[Goal of the exercise] From the entries that follow, gather each line holding the word "retried".

[Data records]
-- ==== Sys2Proof/Machine/Power.lean ====
section
/-! DEFINITION. The registers of the host port and the control cores, the self-test, power coupling, supply loss and
retention, reset and boot, and mailboxes (R22, R79, R158, R351, R356, R366 to R369, R384, R385, R389, R393 to R398, R400). -/

namespace Sys2Proof.Machine

/-! Registers (R384, R385) -/

/-- DEVSTAT as it reads (R385, R400). -/
def devstat (s : State) : Word :=
  BitVec.ofNat 32 (s.stage.toNat * 2 ^ 16 + s.stfail.toNat * 128 + s.retained.toNat * 64 + s.lost.toNat * 32 +
    s.selftest.isSome.toNat * 16 + (readyBit s).toNat)

/-- PORTSTAT as it reads (R390). -/
def portstat (x : Port) : Word := x.retrains ++ x.failed ++ x.state ++ BitVec.ofBool x.half ++ (0 : BitVec 1) ++ x.peer

/-- The memory manager allocates the lowest free units of a vault for a region under a fresh generation, or frees its own with 0
(R90, R99); without room or a ready generation nothing changes. No context reaches such units (log entry 126), and their kind is 2
(log entry 121). -/
def regionVaultWrite (s : State) (node v n : Nat) : State :=
  let x := getVault s v
  if 48 ≤ v || (getNode s node).isNone then s
  else if n = 0 then recharge (freeVaultRuns (regionOwner node) s v)
  else if !x.issueReady 1 then skimStall s
  else
    match freeVault x n with
    | none => s
    | some u =>
      let r := x.issueGen
      recharge (setVault s v { r.2 with units := r.2.units ++ [⟨u, n, r.1, 2, false, regionOwner node⟩] })

/-- The memory manager sets the HBM frames that it charges to a region (R53, R133; log entry 100). -/
def regionFramesWrite (s : State) (node n : Nat) : State :=
  recharge { s with nodes := s.nodes.map (fun x => if x.addr = node then { x with frames := n } else x) }

/-- A register that has no event of its own is set; read-only and unlisted offsets of BAR0 ignore the write (R8, R384). A base is
kept with its low bits zero, and the size of the fault queue is kept within R118's range: the spec gives no other write a fate
(log entry 108). A device whose boot was refused takes none (R393). -/
def execRegisterWrite (t : RegTarget) (v : DWord) (s : State) : Host.Outcome State Fault Refusal :=
  let n := v.toNat
  let excl (on : Bool) (c : Cluster) : Cluster := { c with excluded := on }
  if s.stage = 0xFF then .next s
  else
  match t with
  | .bar0 _ => .next s
  | .pwrslope => .next { s with fall := v.extractLsb' 16 16 }
  | .powerCap => .next { s with cap := min 1800 n }
  | .spaceTable => .next { s with astBase := n % 2 ^ 52 / 32 * 32 }
  | .faultBase => .next { s with fqBase := n % 2 ^ 52 / 32 * 32 }
  | .faultLog => .next { s with fqLog := min 16 (max 8 n) }
  | .errorsTaken => .next { s with errors := s.errors.drop n }
  | .regionVault node v => .next (regionVaultWrite s node v n)
  | .regionFrames node => .next (regionFramesWrite s node n)
  | .exclude c => .next (if c < 48 then setCluster s c (excl (n ≠ 0) (getCluster s c)) else s)
  | .hostDebug a =>
    let rest := s.hostDebug.filter (· ≠ a)
    .next { s with hostDebug := if n = 0 then rest else rest ++ [a] }

/-! The self-test (R395) -/

/-- The result record in host memory, of a test that ended at time `t` (R395). -/
def testRecord (s : State) (t addr status parts : Nat) (results : List Word) : State :=
  writeWords s (hostKey addr) ([BitVec.ofNat 32 (parts * 256 + status), BitVec.ofNat 32 t, BitVec.ofNat 32 (t / 2 ^ 32)] ++
    (List.range 13).map (fun i => results.getD i 0))

/-- A write to STCMD starts the self-test, or is refused at once, by die 0's copy of device time (R395; log entry 109). One that
comes while the supply is lost is refused as well where a context is held; else its test is abandoned as it starts (log entry
143). -/
def execSelfTest (v : DWord) (s : State) : Host.Outcome State Fault Refusal :=
  let parts : BitVec 4 := v.extractLsb' 0 4
  let addr := v.toNat / 64 * 64
  let run : BitVec 4 := if parts = 0 then 15 else parts
  if s.selftest.isSome || s.supply == .off || s.stage = 0xFF then .next s
  else if !s.ctxs.isEmpty || !s.saved.isEmpty then .next (testRecord s s.time0 addr 3 0 [])
  else if powered s then .next { s with selftest := some (run, addr) }
  else .next { s with abandoned := s.abandoned.or (some (run, addr, s.time0)) }

/-- What the test may report of each unit: LBIST, HBM, VAULT, PCIE, CREUG, each for the part that was run. -/
def testResults (parts : BitVec 4) (r : List Word) : List Word :=
  let part (n : Nat) (m w : Word) : Word := if parts.getLsbD n then w &&& m else 0
  [part 0 0xFFFFFFFF (r.getD 0 0), part 0 0xFFFF (r.getD 1 0), part 1 0xFF (r.getD 2 0), part 2 0xFFFFFFFF (r.getD 3 0),
   part 2 0xFFFF (r.getD 4 0), part 3 0xFFFF (r.getD 5 0), part 3 0x3FFFF (r.getD 6 0)]

/-- A key of host memory. -/
def isHost (k : Nat) : Bool := hostKey 0 ≤ k && k < hostKey (2 ^ 64)

/-- Every byte of the device's memories is zero with tag 0 (R395). -/
def zeroDevice (s : State) : State :=
  { s with
    mem := s.mem.filter (fun c => isHost c.1)
    tags := []
    poison := s.poison.filter (fun g => isHost (g * 64))
    dcache := [] }

/-- A port whose failed lanes are cleared and retried (R391, R395). -/
def Port.retried (x : Port) : Port := if x.failed = 0 then x else { x.atWidth false with failed := 0, state := 1 }

/-- The self-test ends with what it found failing; its TIME is die 0's copy of device time (R395; log entry 109). -/
def execSelfTestEnd (r : List Word) (s : State) : Host.Outcome State Fault Refusal :=
  match s.selftest with
  | none => .next s
  | some (parts, addr) =>
    if !powered s then .next s
    else
      let results := testResults parts r
      let failed := results.any (fun w => w ≠ 0)
      let fresh (c : Core) : Core :=
        { c with genNext := 1, skim := [], rewriting := [], lines := [], tileState := [], valid := [] }
      let idle (v : Vault) : Vault := { v with genNext := 1, skim := [] }
      let s1 := zeroDevice s
      let s2 := { s1 with
        cores := s1.cores.map fresh
        vaults := s1.vaults.map idle
        ports := s1.ports.map Port.retried
        selftest := none
        stfail := failed }
      .next (raiseVector (testRecord s2 s2.time0 addr (if failed then 2 else 1) parts.toNat results) 3)

/-! Power coupling (R79, R356, R366 to R369) -/

/-- The hotter die's junction temperature, by which the power manager acts (R400; log entry 111). -/
def junction (s : State) : Nat := max s.junction0 s.junction1

/-- A die reports its junction temperature (R400). -/
def setJunction (s : State) (t : DieTemp) : State := if t.die = 0 then { s with junction0 := t.temp } else { s with junction1 := t.temp }

/-- WAVE and GAP from LIMIT (R368). -/
def slopeOf (lim : Nat) : Nat × Nat :=
  if lim = 0xFFFF then (64, 0)
  else if lim = 0 then (1, 255)
  else
    let w := min 64 (max 1 (lim / 100))
    (w, min 255 ((w * 2100 + lim - 1) / lim - 1))

/-- SLOPE.LIMIT of a cluster is written (R79, R368). -/
def execSlopeWrite (cl : Nat) (lim : BitVec 16) (s : State) : Host.Outcome State Fault Refusal :=
  let r := slopeOf lim.toNat
  let c := getCluster s cl
  .next (setCluster s cl { c with limit := lim, wave := BitVec.ofNat 6 (r.1 - 1), gap := BitVec.ofNat 8 r.2 })

/-- TOKPOOL as it reads (R356). -/
def tokpool (s : State) : Word := BitVec.ofNat 32 (tokensFree s * 2 ^ 16 + s.tokSize.toNat)

/-- TOKPOOL.SIZE is written (R356). -/
def execTokpoolWrite (v : Word) (s : State) : Host.Outcome State Fault Refusal :=
  .next { s with tokSize := BitVec.ofNat 8 (min 192 (bits v 7 0)) }

/-- Fields of SLICECTL: MXLIM, and the ratio of slice `i` (R366). -/
def mxlim (v : Word) : Nat := bits v 19 16
def ratio (v : Word) (i : Nat) : Nat := bits v (4 * i + 3) (4 * i)

/-- SLICECTL with these fields. -/
def sliceWord (mx : Nat) (r : Nat → Nat) : Word :=
  BitVec.ofNat 32 (mx * 65536 + r 3 * 4096 + r 2 * 256 + r 1 * 16 + r 0)

/-- A written SLICECTL as it is stored (R366). -/
def storedSlice (v : Word) : Word := sliceWord (min 8 (max 1 (mxlim v))) (fun i => min 8 (max 4 (ratio v i)))

def setSlice (s : State) (k : Nat) (v : Word) : State := setCore s k { getCore s k with slice := v }

/-- SLICECTL of a core is written (R366). -/
def execSlicectlWrite (k : Nat) (v : Word) (s : State) : Host.Outcome State Fault Refusal := .next (setSlice s k (storedSlice v))

/-- The ratios of every slice of every core. -/
def allRatios (s : State) : List Nat := s.cores.flatMap (fun c => (List.range 4).map (ratio c.slice))

/-- Every core's settings by one rule. -/
def mapSlices (s : State) (f : Word → Word) : State :=
  let g : Core → Core := fun c => { c with slice := f c.slice }
  { s with cores := s.cores.map g }

/-- One step down: the slices at the highest ratio, then MXLIM (R366). -/
def stepDown (s : State) : State :=
  let top := (allRatios s).foldl max 0
  if 4 < top then mapSlices s (fun v => sliceWord (mxlim v) (fun i => if ratio v i = top then top - 1 else ratio v i))
  else mapSlices s (fun v => sliceWord (max 1 (mxlim v - 1)) (ratio v))

/-- One step up: MXLIM first, then the slices at the lowest ratio (R366). -/
def stepUp (s : State) : State :=
  let low := (allRatios s).foldl min 8
  if s.cores.any (fun c => mxlim c.slice < 8) then mapSlices s (fun v => sliceWord (min 8 (mxlim v + 1)) (ratio v))
  else if low < 8 then mapSlices s (fun v => sliceWord (mxlim v) (fun i => if ratio v i = low then low + 1 else ratio v i))
  else s

/-- The power manager compares the sustained draw, in W, with the cap (R366); while it is hot nothing is raised (R400). -/
def execPowerCheck (draw : Nat) (s : State) : Host.Outcome State Fault Refusal :=
  if !powered s then .next s
  else if s.cap < draw then .next (stepDown s)
  else if draw * 100 < s.cap * 95 && junction s ≤ 100 then .next (stepUp s)
  else .next s

/-- A droop stretches the clock of a cluster, and is counted; it ends (R367). -/
def execDroop (cl : Nat) (on : Bool) (s : State) : Host.Outcome State Fault Refusal :=
  let c := getCluster s cl
  .next (setCluster s cl { c with stretched := on, droops := if on then c.droops + 1 else c.droops })

/-- PWRSLOPE as it reads (R369). -/
def pwrslope (s : State) : Word := s.fall ++ (0 : BitVec 15) ++ BitVec.ofBool s.churn.isSome

/-- The churn ends: telemetry records its start and duration, by die 0's time (log entry 109), and its energy, which is free
(R369; log entry 2). -/
def stopChurn (s : State) : State :=
  match s.churn with
  | none => s
  | some c =>
    let r := drawFree s
    { r.2 with churn := none, churns := s.churns ++ [(c.since, s.time0 - c.since, r.1)] }

/-- The cores with no started octet operation. -/
def idleArrays (s : State) : List Nat :=
  (List.range s.cores.length).filter (fun k => !(getCore s k).matq.any (fun x => x.started))

/-- A step of the churn: fewer arrays toggle, a free number of them and at last none, at the idle level (R369; log entry 127). -/
def churnStep (s : State) (c : Churn) : State :=
  let r := drawFree s
  let left := c.arrays.take (r.1.toNat % c.arrays.length)
  if left.isEmpty then stopChurn s else { r.2 with churn := some { c with stepped := s.time0, arrays := left } }

/-- The churn starts on the idle arrays, takes its next step 1 µs after the last, or ends; with no limit on the fall it never
runs (R369). -/
def execChurn (on : Bool) (s : State) : Host.Outcome State Fault Refusal :=
  if !(on && s.fall ≠ 0xFFFF && powered s) then .next (stopChurn s)
  else
    match s.churn with
    | none => .next { s with churn := some ⟨s.time0, s.time0, idleArrays s⟩ }
    | some c => if s.time0 < c.stepped + 1000 then .next s else .next (churnStep s c)

/-- A junction temperature is reported; above 100 °C the settings are lowered, whatever the draw (R400). -/
def execThermalThrottle (t : DieTemp) (s : State) : Host.Outcome State Fault Refusal :=
  let s1 := setJunction s t
  if 100 < junction s1 && powered s then .next (stepDown s1) else .next s1

/-! Supply loss (R396, R397) -/

/-- The state after an event of the device's own. -/
def settled (s : State) : Host.Outcome State Fault Refusal → State
  | .next t => t
  | _ => s

/-- The first started operation of a core's MATRIX queue that can complete. -/
def firstStarted (s : State) (k : Nat) : Option Nat :=
  let q := (getCore s k).matq
  (List.range q.length).find? (fun i => (q[i]?).any (fun x =>
    x.started && !(x.opcode = 0x61 && x.policy && q.any (fun y => y.parent = x.parent && !y.started))))

def finishOctets (k : Nat) : Nat → State → State
  | 0, s => s
  | n + 1, s =>
    match firstStarted s k with
    | none => s
    | some i => finishOctets k n (settled s (execOctetComplete k i s))

/-- Started octet operations finish on every core. -/
def finishAllOctets (s : State) : State :=
  (List.range s.cores.length).foldl (fun s k => finishOctets k (getCore s k).matq.length s) s

/-- A kill under way completes, with its completion records. -/
def finishKills (s : State) : State :=
  let s1 := s.kills.foldl (fun s _ => settled s (execKill s)) s
  s1.launches.foldl closeLaunch s1

/-- Every line of the device cache is clean. -/
def cleanCache : Sparse (Nat × Bool) → Sparse (Nat × Bool)
  | [] => []
  | (l, v, _) :: r => if v = 0 then cleanCache r else (l, v, false) :: cleanCache r

/-- The marker of an assertion at time `t`, not sealed yet (R397). -/
def markerOf (s : State) (t : Nat) : Marker :=
  let ls := s.launches.filter (fun l => l.stage == .placed)
  ⟨false, 0, t, min 14 ls.length, (ls.take 14).map Launch.addr⟩

/-- Every dirty line of the L1 portions is sent to its home (R88, the supply-loss flush). -/
def flushLines (s : State) : State := (List.range s.cores.length).foldl (fun s k => writeBackAll s k none) s

/-- An event of the device's own during the sequence. -/
def whileLosing (f : State → State) (s : State) : State := { f { s with supply := .on } with supply := s.supply }

/-- By when step `n` completes, in ns after the assertion (R396). -/
def lossBy (n : Nat) : Nat := [0, 2000, 60000, 140000, 160000, 200000].getD n 0

/-- A write is on its way to HBM, or waits there. -/
def HomeWrite.toHbm (w : HomeWrite) : Bool :=
  match w.line with
  | .here l => spaceOf (l * 128) == .hbm && w.hold.isNone
  | .peer _ _ => false

/-- The completion record of a killed launch is still to be written, on a page that is there (R341, R396). -/
def recordDue (s : State) (l : Launch) : Bool :=
  match l.stage with
  | .closing 2 _ _ _ => (match walk s l.asid (pair64 (l.words.getD 36 0) (l.words.getD 37 0)) with
    | .ok _ _ _ => true
    | _ => false)
  | _ => false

[Exercise result]
/-- A port whose failed lanes are cleared and retried (R391, R395). -/
def Port.retried (x : Port) : Port := if x.failed = 0 then x else { x.atWidth false with failed := 0, state := 1 }
        ports := s1.ports.map Port.retried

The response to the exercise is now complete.